The protocol has other messages in addition to the Scene synchronization
messages. LoginMessage sent from the client to the server and
LoginReplyMessage that is a reply for this message.

The LoginMessage is, again a generic message, which is just a set of login
properties the client wants to send to the server. This data can be
anything from only "username" to "username" + "password" + "authtoken", you
name it. All these login properties persist in the servers memory for the
whole time this client is logged in, and applications have full access to
these login properties. Applications (scripts or custom C++ plugins) can
act on the login properties and if sees fit reject the login attempt.

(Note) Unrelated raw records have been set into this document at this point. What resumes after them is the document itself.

/-- A chunk begun: it takes a buffer, and its source and residuals are read. -/
def beginChunk (s : State) (c : Coll) (r : ColRec) (l part chunk : Nat) : State :=
  let ep := 0xF00 + c.port
  let d := c.desc
  if (s.readyOf c r.bits l part false false).isNone ||
      s.get (portBase c.port) F.COL_CTL_INFLIGHT ≤ (c.chunks.filter (fun k => k.state != 5)).length then s
  else match s.allocIn ep 3 with
    | (none, s) => s
    | (some b, s) =>
      let k : CChunk := ⟨part, chunk, 0, b, none, none, false, [], [], none⟩
      let s := s.updColl c (fun y => { y with chunks := y.chunks ++ [k], pos := y.pos + 1 })
      let n := chunkElems r.bits d l chunk
      let off := part * partElems r.bits d l + 16384 * chunk
      let a := (redIn r.bits d l).1 + fmtBytes (redIn r.bits d l).2 off
      let s := s.bigRead ep (grCtx r.bits) (cdMap d) a (fmtBytes (redIn r.bits d l).2 n) (.col c.port c.g c.n part chunk 0)
      if cdEco d && cdRes d && 2 ≤ l then
        s.bigRead ep (grCtx r.bits) (cdMap d) (cdRad d + 2 * (shareBase r.bits d l + off)) (2 * n) (.col c.port c.g c.n part chunk 1)
      else s

/-- A chunk of a running collective moves on (R266). -/
def chunkStep (s : State) (p g part chunk : Nat) : State :=
  match s.colRunning p g, s.colRec p g with
  | some c, some r =>
    (match s.stageNow c with
     | some (.reduce l) =>
       if c.step != 3 then s
       else match c.chunks.find? (fun k => k.part == part && k.chunk == chunk) with
         | none => if nextChunk r.bits c.desc l c.pos == some (part, chunk) then s.beginChunk c r l part chunk else s
         | some k =>
           let useRes := cdEco c.desc && cdRes c.desc && 2 ≤ l
           match s.readyOf c r.bits l part false false with
           | none => s
           | some rd =>
             let dst := s.bowlOfPart c r l part
             if k.state == 0 then
               (match k.src with
                | some src => if useRes && k.res.isNone then s else s.encodeChunk c r l k src rd
                | none => s)
             else if k.state == 1 && k.ans == some stOK then
               let s := s.updChunk c part chunk (fun k => { k with state := 2, ans := none })
               let r' := s.sendChunk c r l k dst.1 true 1
               if r'.2 then r'.1.updChunk c part chunk (fun k => { k with ans := some stOK }) else r'.1
             else if k.state == 2 && k.ans == some stOK then
               (s.updChunk c part chunk (fun k => { k with state := 3, ans := none })).sendCtl c r l k dst.1 2 rd
             else if k.state == 4 then
               let s := s.updChunk c part chunk (fun k => { k with state := 6 })
               let r' := s.sendChunk c r l k dst.2 false 3
               if r'.2 then r'.1.settleChunk c k else r'.1
             else s
     | _ => s)
  | _, _ => s
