/-- What a router does with a flit and with a packet (R61, R96, R97, R101, R106, R282, R402): a flit on a link into it is taken off,
decoded with the bits that the way inverted, and received; one with a sideband parity error fails the input, and a failed input discards
what comes; a reserved flit is left to its own row; one that comes to an isolated domain is discarded; the packet that owns an output
goes on, and each VC with a head that waits for it counts a STALL (R422); where nothing owns an output that is OPEN, the only packet that asks for it and has the credits is granted it; and the five
lanes into a sync unit each send the next packet of their own input. -/
def Obligations.RouterRows : Prop :=
  ∀ (s : State) (n pl port : Nat), n < s.build.nodes → State.portOf pl port = true →
    (∀ (f : Flit) (s1 : State) (upset : BitVec 544), s.nodeOn n = true → s.takeWire (feed s.build n pl port) = some (f, s1) →
      (f.lt = false → f.valid = true → s.failed false n pl port = false →
        let k := feed s.build n pl port
        let u := if pl ≤ 1 then s1.decodedFlit n pl port k f (decodeWide (Nat.xor (encodeWide f.data f.bad) upset.toNat))
            (bitsOf (Nat.xor (encodeWide f.data f.bad) upset.toNat) 0 512)
          else s1.decodedFlit n pl port k f (decodeNarrow (Nat.xor (encodeNarrow f.data f.bad) (upset.toNat % 2 ^ 72)))
            (bitsOf (Nat.xor (encodeNarrow f.data f.bad) (upset.toNat % 2 ^ 72)) 0 64)
        let v := if pl = pSN then (upFrom 0 5).foldl (fun s i => State.laneRun n i false 64 s) u else u
        exec (.flitReceive n pl port upset false) s = .next (s.within ((upFrom 0 5).foldl (fun s o => match outDest s.build n pl o with
          | .ep _ => s.pump (outKey n pl o) 64
          | _ => s) v))) ∧
      (f.lt = true → exec (.flitReceive n pl port upset false) s = .next s) ∧
      (f.lt = false → f.valid = false ∨ s.failed false n pl port = true →
        exec (.flitReceive n pl port upset false) s = .next (s.within (s1.failedFlit (feed s.build n pl port) f))) ∧
      exec (.flitReceive n pl port upset true) s = .next (s.within (s.failInput n pl port)) ∧
      (port < 5 ∨ (s.build.unitAt n).isSome = true → (s.failInput n pl port).failed false n pl port = true) ∧
      (s.failInput n pl port).flag (nodeBase n) F.RTR_ERR_SBP = true) ∧
    (∀ (f : Flit) (s1 : State) (upset : BitVec 544) (sbp : Bool), s.nodeOn n = false →
      s.takeWire (feed s.build n pl port) = some (f, s1) →
      exec (.flitReceive n pl port upset sbp) s = .next (s.within (if f.valid then s1.xdrop (blockEp n) 1 else s1))) ∧
    (∀ pr, s.nodeOn n = true → pl ≠ pSN ∨ port < 5 → mapGet s.own (outKey n pl port) = some pr →
      exec (.packetLaunch n pl port) s = .next (s.within ((s.stallOwned (outKey n pl port)).advanceOwned (outKey n pl port)))) ∧
    (∀ pr vc, mapGet s.own (outKey n pl port) = some pr → port < 5 → vc < State.vcsOf pl →
      let a := if pl ≤ 1 then nodeBase n + 0xA00 + 8 * (8 * (5 * pl + port) + vc) else nodeBase n + 0xC80 + 8 * (5 * pl + port - 10)
      ((s.requests n pl port).any (fun c => c.vc == vc) = true →
        ((s.stallOwned (outKey n pl port)).tlmOf a) = (s.tlmBump a).tlmOf a) ∧
      ((s.requests n pl port).any (fun c => c.vc == vc) = false → (s.stallOwned (outKey n pl port)).tlmOf a = s.tlmOf a)) ∧
    (∀ c, s.nodeOn n = true → pl ≠ pSN ∨ port < 5 → mapGet s.own (outKey n pl port) = none → s.outState n pl port = 0 →
      s.mcastBlocked n port = false → (pl = pPB → mapGet s.refl n = none) → (pl = pQB → s.latheAllows n port c.flits = true) →
      s.requests n pl port = [c] → c.flits ≤ s.credits (outKey n pl port) pl c.vc →
      exec (.packetLaunch n pl port) s = .next (s.within (match outDest s.build n pl port with
        | .ep _ => (s.grant n pl port c).pump (outKey n pl port) 64
        | _ => s.grant n pl port c))) ∧
    (s.nodeOn n = true → exec (.packetLaunch n pSN 5) s =
      .next (s.within ((upFrom 0 5).foldl (fun s i => State.laneRun n i true 64 s) s)))

/-- R109, R110, R111: a whole head packet that is routed into an output which is FENCED, OFF or DISABLED goes to the reflector, where a
request is answered by a NACK with status DOMAIN_OFF for OFF and ROUTE otherwise, with the request's job, context, channel, sequence
number and tag. A NACK at the head of the queue whose own output is not OPEN does not stay: it is discarded and counted. A queue of four
NACKs makes the packet wait; anything but a request is discarded and counted. -/
def Obligations.ClosedOutputsReflect : Prop :=
  ∀ (s : State) (n pl port vc o st : Nat) (f : BFlit) (r : List BFlit), n < s.build.nodes → s.nodeOn n = true →
    State.portOf pl port = true → vc < 8 → s.headFlits (inKey n pl port vc) = f :: r → s.closedBranch n pl f = some (o, st) →
    (f :: r).any (fun g => g.flit.tl) = true →
    let pk := State.flitsPkt pl (f :: r)
    let q := (mapGet s.refl n).getD []
    s.mcastBlocked n o = false ∨ branching pl pk.hdr = false →
    (State.reflectable pl pk.hdr = true → q.length < 4 →
      ∃ t nk, exec (.reflect n pl port vc) s = .next t ∧
        (mapGet t.refl n).getD [] = (q ++ [nk]).dropWhile (fun x => s.outState n pPB (unicastOut s.build n pPB x.hdr) != 0) ∧
        t.get (nodeBase n) F.RTR_DISC_CNT_COUNT = min (s.get (nodeBase n) F.RTR_DISC_CNT_COUNT + (q.length + 1 -
          ((q ++ [nk]).dropWhile (fun x => s.outState n pPB (unicastOut s.build n pPB x.hdr) != 0)).length)) (2 ^ 32 - 1) ∧
        nk.hdr.ptype = tNACK ∧ nk.pay = [] ∧
        nk.hdr.opc = (if st = 3 then stDOMAIN_OFF else stROUTE) ∧ nk.hdr.tag = pk.hdr.tag ∧ nk.hdr.job = pk.hdr.job ∧
        nk.hdr.ctx = pk.hdr.ctx ∧ nk.hdr.chan = pk.hdr.chan ∧ nk.hdr.seq = pk.hdr.seq ∧ nk.hdr.addr = pk.hdr.addr ∧
        nk.hdr.aux = pk.hdr.aux ∧ nk.hdr.scol = s.build.col n ∧ nk.hdr.srow = s.build.row n ∧
        t.get (nodeBase n) F.RTR_REFL_CNT_COUNT = min (s.get (nodeBase n) F.RTR_REFL_CNT_COUNT + 1) (2 ^ 32 - 1) ∧
        t.arrivals = s.arrivals ∧ t.ram = s.ram) ∧
    (State.reflectable pl pk.hdr = true → 4 ≤ q.length → exec (.reflect n pl port vc) s = .next s) ∧
    (State.reflectable pl pk.hdr = false →
      ∃ t, exec (.reflect n pl port vc) s = .next t ∧ t.refl = s.refl ∧
        t.get (nodeBase n) F.RTR_DISC_CNT_COUNT = min (s.get (nodeBase n) F.RTR_DISC_CNT_COUNT + 1) (2 ^ 32 - 1) ∧
        t.arrivals = s.arrivals ∧ t.ram = s.ram)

This login message is for example used in Meshmoon to validate a
authentication token (our client puts this token to the login properties
when used logs in to a scene) which gets validated by the Meshmoon server
side logic from our backend. So essentially the login/authentication step
can be fully customized by the application using Tundra. By default Tundra
SDK will let anyone in with any login properties, again either C++ logic or
server side script needs to implement the auth/login model of the scene. It
can range from simple username/password checks to more elaborate backend
validations against a user database etc.


>
> -- Is there any notion of security?
>

Yes, again this is very generic. The Tundra SDK does not decide what
security model you have. It provides signals to application logic (C++ or
script) to tell it if a scene change should be allowed. This has proven to
be enough in Meshmoon as we use it to determine who can make client side
scene changes. If the Meshmoon user has "basic" permission on the scene we
will reject any changes it tries to do to the scene model on the client
side. These users can still interact with the scene via the scripts in that
scene, whatever the apps there might be.

You can send custom messages via EntityActions (not yet documented on the
wiki). Basically its a way for the client to send messages with custom data
variables and the server side logic can act on it. With this mechanism you
can move the scene manipulation to the server side and thus the change is
allowed also for "basic" users.

The change requests can be catched in server side app logic from
http://doc.meshmoon.com/doxygen/class_scene_sync_state.html#signals. At
some point we will need to extend this to provide information what
component and attribute the change was targeted to. Currently it will tell
what entity the client tried to manipulate.


>
>
> Best,
>
>         Philipp
>

Lasse: Please step in if I made an factual errors :)

Best regards,
Jonne Nauha
Meshmoon developer at Adminotech Ltd.